/-- R266, R267, R269, R270, R273, R274: FLD and FATOM on a fit flow. An FLD from another chip asks for its bytes in LOAD_REQ cells of at most 16 entries
and waits for the responses; an FATOM sends one ATOMIC_REQ and waits for its response, and at the chip itself performs the atomic as an access of the
on-die network.
R270: what an atomic writes for each OP: sum, FP32 sum in bits 31 to 0, signed maximum and minimum, exchange, compare-and-exchange, OR, AND; the
operation gives its strand the old word and stores the new one in the 8 bytes at its address.
R213: an atomic on a sum window stores nothing and is a stray write. -/
def Obligations.RemoteReadsAndAtomics : Prop :=
  (
  ∀ (s : State) (st : StrandRef) (w : Word0) (w1 : W64), Ready s st → CanRead s st [w.a, w.b, w.c, w.d] → TagRoom s st w →
    let y := s.strand st.key
    let core := st.core.val
    let a := fabArgs w w1 y
    let peer := (s.flow a.flow).peerChip
    let addr := (y.x w.b).toNat
    let op := fieldOf w1 3 0
    ((a.t = 0 ∨ a.rows = 0 ∨ a.cols = 0) → exec (.fld st w w1) s = .next (s.noopIssue st.key 2).s) ∧
    (∀ sub, s.flowFault a.flow = some sub → exec (.fatom st w w1) s = .next (s.strandFault st.key y.pc.toNat 0x12 [sub])) ∧
    (s.flowFault a.flow = none →
      (a.t ≠ 0 → a.rows ≠ 0 → a.cols ≠ 0 → a.rows ≤ 128 → a.cols ≤ 128 →
        (peer = s.fab.chip → exec (.fld st w w1) s = .next (s.dcopy st.key 0x41 2 w a.dst a.src a.dt a.st a.t a.rows a.cols a.tr).s) ∧
        (peer ≠ s.fab.chip → PortRoom s st → ∀ d v : View, s.fabViews core a peer true = .ok (d, v) → d.man.empty = false → v.man.empty = false →
          d.tilesHeld a.dt a.t false = true → v.tilesHeld a.st a.t true = true →
          let there : Work := { Work.start s.blank core with peer := some (peer, s.boundary, 2 ^ 60) }
          let x := (List.range a.t).foldl (fun x n => FldPlan.tile x core peer d v a n) { w := Work.start s core, peer := there, pairs := [] }
          let entries := fldRuns x.pairs
          ∃ t o, exec (.fld st w w1) s = .next t ∧ PutInFlight s t st 2 o ∧ o.kind = .localWrite ∧ o.tag = w.tagOf ∧ o.vis = s.boundary ∧
            o.remote = .loads (entries.map fun e => e.2.1) ∧ o.effects = x.work.effects st.key y.pc.toNat false ∧
            (t.flow a.flow).queue.length = (s.flow a.flow).queue.length + (groupsOf 16 (entries.length + 1) entries).length)) ∧
      (addr % 8 ≠ 0 ∨ 2 ^ 42 ≤ addr ∨ 8 ≤ op → exec (.fatom st w w1) s = .next (s.strandFault st.key y.pc.toNat 0x12 [4])) ∧
      (addr % 8 = 0 → addr < 2 ^ 42 → op < 8 → PortRoom s st →
        (peer ≠ s.fab.chip → ∃ t o, exec (.fatom st w w1) s = .next t ∧ PutInFlight s t st 2 o ∧ o.kind = .fabricWrite ∧ o.tag = w.tagOf ∧ o.vis = s.boundary ∧
          o.remote = .atomic w.a ∧ (∀ r, r ∈ o.regs ↔ r = w.a ∧ r ≠ 0) ∧
          Queues s t a.flow 4 0 addr (BitVec.ofNat 64 (op + core * 2 ^ 4 + st.ctx.val * 2 ^ 11 + w.a * 2 ^ 22))
            (leBytes 8 (y.x w.c).toNat ++ leBytes 8 (y.x w.d).toNat)) ∧
        (peer = s.fab.chip → ∀ q, s.rate s.nextOp core s.boundary (s.readSteps core addr 8 (s.acrossSeam core addr)) 0 [] (if addr < 0x10000000000 then [(addr / 256, 2)] else []) = some q →
          ∃ t o, exec (.fatom st w w1) s = .next t ∧ PutInFlight s t st 2 o ∧ o.tag = w.tagOf ∧ o.vis = s.visibleAt s.boundary q.1 ∧
            o.effects = [.atomic st.key w.a addr op (y.x w.c) (y.x w.d)])))) ∧
  (
  (∀ old x c : W64, atomicNew 0 old x c = old + x ∧ (atomicNew 1 old x c).setWidth 32 = f32 ((Val.ofF32 (old.setWidth 32)).add (Val.ofF32 (x.setWidth 32))) ∧
    (atomicNew 1 old x c).extractLsb' 32 32 = old.extractLsb' 32 32 ∧ (atomicNew 2 old x c).toInt = max old.toInt x.toInt ∧
    (atomicNew 3 old x c).toInt = min old.toInt x.toInt ∧ atomicNew 4 old x c = x ∧ atomicNew 5 old x c = (if old = c then x else old) ∧
    atomicNew 6 old x c = old ||| x ∧ atomicNew 7 old x c = old &&& x) ∧
  ∀ (s : State) (source core addr op : Nat) (x c : W64),
    let u := (s.sense addr 8).senseLines addr 8 1 core
    let r := s.atomic source core addr op x c
    r.1 = BitVec.ofNat 64 (leNat (u.readBytes addr 8)) ∧
      (u.sumWindow addr = none → r.2 = u.rewrite addr (leBytes 8 (atomicNew op r.1 x c).toNat)) ∧
      (∀ w, u.sumWindow addr = some w → r.2 = u.strayIn source w.1 w.2.1 w.2.2.1))

/-- R266, R267, R271–R274, R486: FSIG and RSIG send a SIGNAL that its cover's last cell holds back, and FPUSH sends a PUSH that takes one credit; at the
chip itself they add to the counter and push to the berth 2 steps on, 6 where the other core lies across the seam (R13). A target of FSIG with a bit that R267
does not list faults (R146). A cover that is no SEND flow to the same peer faults; without a credit, or with
a full berth, an FPUSH waits. -/
def Obligations.RemoteSignalIssues : Prop :=
  ∀ (s : State) (st : StrandRef) (w : Word0), Ready s st → CanRead s st [w.b, w.c, w.d] → TagRoom s st w → PortRoom s st →
    let y := s.strand st.key
    let flow := (y.x w.b).toNat
    let f := s.flow flow
    let cover := s.flow (w.f 15 0)
    let target := (y.x w.d).toNat
    let fault (sub : Nat) := s.strandFault st.key y.pc.toNat 0x12 [sub]
    let near (core : Nat) : Nat := if s.coreHalf core = s.coreHalf st.core.val then 2 else 6
    let listed := target < 2 ^ 23 ∧ bitsOf target 15 10 = 0
    (¬ listed → ∀ c : Instr, (c = .fsig st w ∨ c = .rsig st w) → exec c s = .next (s.strandFault st.key y.pc.toNat 0x01 [])) ∧
    (∀ sub, s.flowFault flow = some sub →
      (listed → exec (.fsig st w) s = .next (fault sub) ∧ exec (.rsig st w) s = .next (fault sub)) ∧ exec (.fpush st w) s = .next (fault sub)) ∧
    (s.flowFault flow = none →
      (listed → (cover.role ≠ 1 ∨ cover.peerChip ≠ f.peerChip) → exec (.fsig st w) s = .next (fault 5) ∧ exec (.rsig st w) s = .next (fault 5)) ∧
      (listed → cover.role = 1 → cover.peerChip = f.peerChip →
        (f.peerChip ≠ s.fab.chip → ∀ c : Instr, (c = .fsig st w ∨ c = .rsig st w) → ∃ t o, exec c s = .next t ∧ PutInFlight s t st 1 o ∧ o.kind = .fabricWrite ∧
          o.tag = w.tagOf ∧ o.vis = s.boundary ∧ o.remote = .ack flow (t.lastSeq flow) ∧
          Queues s t flow 6 0 (bitsOf target 22 16 * 2 ^ 42) (signalArg (bitsOf target 9 0) (s.lastSeq (w.f 15 0)) cover.peerFlow) (leBytes 8 (y.x w.c).toNat)) ∧
        (f.peerChip = s.fab.chip → ∀ c : Instr, (c = .fsig st w ∨ c = .rsig st w) → ∃ t o, exec c s = .next t ∧ PutInFlight s t st 1 o ∧ o.tag = w.tagOf ∧
          o.vis = s.visibleAt s.boundary (near (bitsOf target 22 16) * s.stepPs) ∧ o.effects = [.signal (1024 * bitsOf target 22 16 + bitsOf target 9 0) (y.x w.c)] ∧ t.fab = s.fab)) ∧
      (f.peerChip ≠ s.fab.chip → f.credits = 0 → exec (.fpush st w) s = .next (s.waitHere st.key w.sched).s) ∧
      (f.peerChip ≠ s.fab.chip → f.credits ≠ 0 → ∃ t o, exec (.fpush st w) s = .next t ∧ PutInFlight s t st 1 o ∧ o.kind = .fabricWrite ∧ o.tag = w.tagOf ∧
        o.vis = s.boundary ∧ o.remote = .ack flow (t.lastSeq flow) ∧ (t.flow flow).credits = f.credits - 1 ∧
        Queues s t flow 7 0 0 0 (leBytes 8 (y.x w.c).toNat)) ∧
      (f.peerChip = s.fab.chip →
        let r := s.flow f.peerFlow
        let at_ := s.berthAddr r.proxy r.berth
        let u := s.sense at_ 16
        let d := u.berth r.proxy r.berth
        (berthDepth d = 0 → exec (.fpush st w) s = .next (s.strandFault st.key y.pc.toNat 0x0C [])) ∧
        (berthDepth d ≠ 0 → berthDepth d ≤ berthOcc d + s.popsNow r.proxy r.berth → exec (.fpush st w) s = .next (s.waitHere st.key w.sched).s) ∧
        (berthDepth d ≠ 0 → berthOcc d + s.popsNow r.proxy r.berth < berthDepth d →
          let b := u.setBerth r.proxy r.berth (withBits d 127 96 ((berthPushed d + 1) % 2 ^ 32))
          ∃ t o, exec (.fpush st w) s = .next t ∧ PutInFlight b t st 1 o ∧ o.tag = w.tagOf ∧ o.vis = s.visibleAt s.boundary (near r.proxy * s.stepPs) ∧
            o.effects = .berthEntry (4096 * r.proxy + r.berth) (berthEntry r.proxy d (berthPushed d)) (y.x w.c) ::
              poisonFault (u.poisonedRange at_ 16) st.key y.pc.toNat)))
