theorem Strand.x_setX_other (st : Strand) (r r' : Nat) (v : W64) (h : r' ≠ r) : (st.setX r v).x r' = st.x r' := by
  by_cases hr : r = 0
  · simp [Strand.setX, hr]
  · simp [Strand.setX, Strand.x, hr, Tab.get_set_other _ _ _ h]

end Sys2Proof.Machine
end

Work instruction: Set down exactly the lines from the opening line of the material through the line in which "let op := fieldOf w1 3 0" occurs, both included, and no other lines.

Answer to the problem:
/-- R266, R267, R269, R270, R273, R274: FLD and FATOM on a fit flow. An FLD from another chip asks for its bytes in LOAD_REQ cells of at most 16 entries
and waits for the responses; an FATOM sends one ATOMIC_REQ and waits for its response, and at the chip itself performs the atomic as an access of the
on-die network.
R270: what an atomic writes for each OP: sum, FP32 sum in bits 31 to 0, signed maximum and minimum, exchange, compare-and-exchange, OR, AND; the
operation gives its strand the old word and stores the new one in the 8 bytes at its address.
R213: an atomic on a sum window stores nothing and is a stray write. -/
def Obligations.RemoteReadsAndAtomics : Prop :=
  (
  ∀ (s : State) (st : StrandRef) (w : Word0) (w1 : W64), Ready s st → CanRead s st [w.a, w.b, w.c, w.d] → TagRoom s st w →
    let y := s.strand st.key
    let core := st.core.val
    let a := fabArgs w w1 y
    let peer := (s.flow a.flow).peerChip
    let addr := (y.x w.b).toNat
    let op := fieldOf w1 3 0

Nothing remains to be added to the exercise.